Selecting third overall, Memphis landed a player whose freshman season bordered on historic. Boozer earned consensus National Player of the Year and Freshman of the Year honors while producing numbers rarely seen in modern college basketball.

He became the first freshman or sophomore since Larry Bird during the 1976-77 season to average at least 20.0 points, 10.0 rebounds and 4.0 assists per game.

Read that again.

The first since Larry Bird.

Those are numbers that demand attention.

Boozer also arrives with basketball in his blood. His father, Carlos Boozer, was an NBA All-Star and Duke national champion. But Cameron Boozer’s draft position was earned by performance, not pedigree.

Memphis has spent years building around young talent. On Wednesday night, the Grizzlies may have added the most complete player in the draft.

The Chicago Bulls stayed in the ACC pipeline with the fourth overall selection, taking North Carolina forward Caleb Wilson.

Wilson may not have generated the same headlines as Dybantsa or Boozer, but his freshman season was every bit as impressive.

He became just the second freshman in North Carolina history to lead the Tar Heels in scoring, rebounding and steals, joining Tyler Hansbrough. Wilson averaged 19.8 points, 9.4 rebounds and 1.4 steals while establishing himself as one of the most versatile forwards in the nation.

That versatility matters.

NBA executives increasingly value players who can defend multiple positions, initiate offense and impact games without dominating the basketball. Wilson checks every one of those boxes.

The Bulls have selected fourth overall six times in franchise history. They are hoping Wilson becomes the next player from that slot to alter the direction of the franchise.

Then there was Keaton Wagler.

Every draft has a story.

Every draft has a player whose rise seems almost impossible.

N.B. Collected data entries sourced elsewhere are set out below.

@[simp] theorem State.tokenIf_frame (b : Bool) (t : BitVec 16) (s : State) :
    (s.tokenIf b t).pins = s.pins ∧ (s.tokenIf b t).conv = s.conv ∧ (s.tokenIf b t).lens = s.lens ∧
      (s.tokenIf b t).stab = s.stab ∧ (s.tokenIf b t).tc = s.tc ∧ (s.tokenIf b t).recorder = s.recorder ∧
      (s.tokenIf b t).log = s.log ∧ (s.tokenIf b t).audio = s.audio ∧ (s.tokenIf b t).supply = s.supply ∧
      (s.tokenIf b t).clock = s.clock ∧ (s.tokenIf b t).pending = s.pending := by
  simp only [State.tokenIf]
  (repeat' split) <;> simp

@[simp] theorem State.flush_frame (s : State) :
    s.flush.pins = s.pins ∧ s.flush.conv = s.conv ∧ s.flush.lens = s.lens ∧ s.flush.stab = s.stab ∧ s.flush.tc = s.tc ∧
      s.flush.recorder = s.recorder ∧ s.flush.log = s.log ∧ s.flush.audio = s.audio ∧ s.flush.ovl = s.ovl ∧
      s.flush.supply = s.supply ∧ s.flush.clock = s.clock ∧ s.flush.pending = s.pending := by
  simp only [State.flush]
  (repeat' split) <;> simp

@[simp] theorem State.pressModifiers_frame (i : Fin 24) (h : Held) (s : State) :
    (s.pressModifiers i h).pins = s.pins ∧ (s.pressModifiers i h).conv = s.conv ∧ (s.pressModifiers i h).lens = s.lens ∧
      (s.pressModifiers i h).stab = s.stab ∧ (s.pressModifiers i h).tc = s.tc ∧ (s.pressModifiers i h).recorder = s.recorder ∧
      (s.pressModifiers i h).log = s.log ∧ (s.pressModifiers i h).audio = s.audio ∧ (s.pressModifiers i h).ovl = s.ovl ∧
      (s.pressModifiers i h).supply = s.supply ∧ (s.pressModifiers i h).port = s.port ∧ (s.pressModifiers i h).clock = s.clock ∧
      (s.pressModifiers i h).pending = s.pending := by
  simp only [State.pressModifiers]
  (repeat' split) <;> simp

@[simp] theorem State.releaseModifiers_frame (i : Fin 24) (h : Held) (s : State) :
    (s.releaseModifiers i h).pins = s.pins ∧ (s.releaseModifiers i h).conv = s.conv ∧ (s.releaseModifiers i h).lens = s.lens ∧
      (s.releaseModifiers i h).stab = s.stab ∧ (s.releaseModifiers i h).tc = s.tc ∧
      (s.releaseModifiers i h).recorder = s.recorder ∧ (s.releaseModifiers i h).log = s.log ∧
      (s.releaseModifiers i h).audio = s.audio ∧ (s.releaseModifiers i h).ovl = s.ovl ∧
      (s.releaseModifiers i h).supply = s.supply ∧ (s.releaseModifiers i h).port = s.port ∧
      (s.releaseModifiers i h).clock = s.clock ∧ (s.releaseModifiers i h).pending = s.pending := by
  simp only [State.releaseModifiers]
  (repeat' split) <;> simp

@[simp] theorem State.dropHeld_frame (i : Fin 24) (s : State) :
    (s.dropHeld i).pins = s.pins ∧ (s.dropHeld i).conv = s.conv ∧ (s.dropHeld i).lens = s.lens ∧ (s.dropHeld i).stab = s.stab ∧
      (s.dropHeld i).tc = s.tc ∧ (s.dropHeld i).recorder = s.recorder ∧ (s.dropHeld i).log = s.log ∧
      (s.dropHeld i).audio = s.audio ∧ (s.dropHeld i).ovl = s.ovl ∧ (s.dropHeld i).supply = s.supply ∧
      (s.dropHeld i).port = s.port ∧ (s.dropHeld i).clock = s.clock ∧ (s.dropHeld i).pending = s.pending := by
  simp only [State.dropHeld]
  (repeat' split) <;> simp

@[simp] theorem State.setRocker_frame (k : Rocker) (s : State) :
    (s.setRocker k).pins = s.pins ∧ (s.setRocker k).conv = s.conv ∧ (s.setRocker k).stab = s.stab ∧ (s.setRocker k).tc = s.tc ∧
      (s.setRocker k).recorder = s.recorder ∧ (s.setRocker k).log = s.log ∧ (s.setRocker k).audio = s.audio ∧
      (s.setRocker k).ovl = s.ovl ∧ (s.setRocker k).supply = s.supply ∧ (s.setRocker k).port = s.port ∧
      (s.setRocker k).clock = s.clock ∧ (s.setRocker k).pending = s.pending := by
  simp only [State.setRocker]
  (repeat' split) <;> simp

This year, that player might be Wagler.

The Los Angeles Clippers selected the Illinois guard with the fifth overall pick, making franchise history in the process. It marked the first time the Clippers have ever drafted fifth overall and their first top-five selection since Blake Griffin was selected first overall in 2009.

Wagler’s path to Brooklyn was anything but conventional.

He entered the recruiting process ranked No. 261 nationally in the 2025 recruiting class according to 247Sports. He was not viewed as a future top-five pick. He was not projected as a future NBA cornerstone.

Yet one year later, he heard his name called among the first five selections in the draft.

That climb speaks volumes about his development, work ethic and production.

Wagler also became only the third Illinois player in the common draft era to be selected in the top 10, joining Kendall Gill and Deron Williams.

For the Clippers, the selection represents another attempt to build long-term stability around young talent after years of chasing veteran stars.

The larger story, however, belongs to the class itself.

The first five selections showcased one of the deepest freshman groups the NBA has seen in years. AJ Dybantsa, Darryn Peterson, Cameron Boozer, Caleb Wilson and Keaton Wagler all arrived at college with expectations. All five exceeded them.

What stood out most was not their scoring ability or athleticism.

It was their versatility.

Each player demonstrated the ability to impact multiple areas of the game. Each player showed the modern skill set franchises now demand. Each player entered the league prepared to play a style of basketball that barely existed a generation ago.

That reality may ultimately define the 2026 NBA Draft.

Not one position.

Not one player.

Not one franchise.

The defining story may be that five organizations looked at the future of basketball and saw it standing right in front of them.

Five picks.

Five freshmen.

Five franchises hoping Wednesday night becomes the moment everything changed.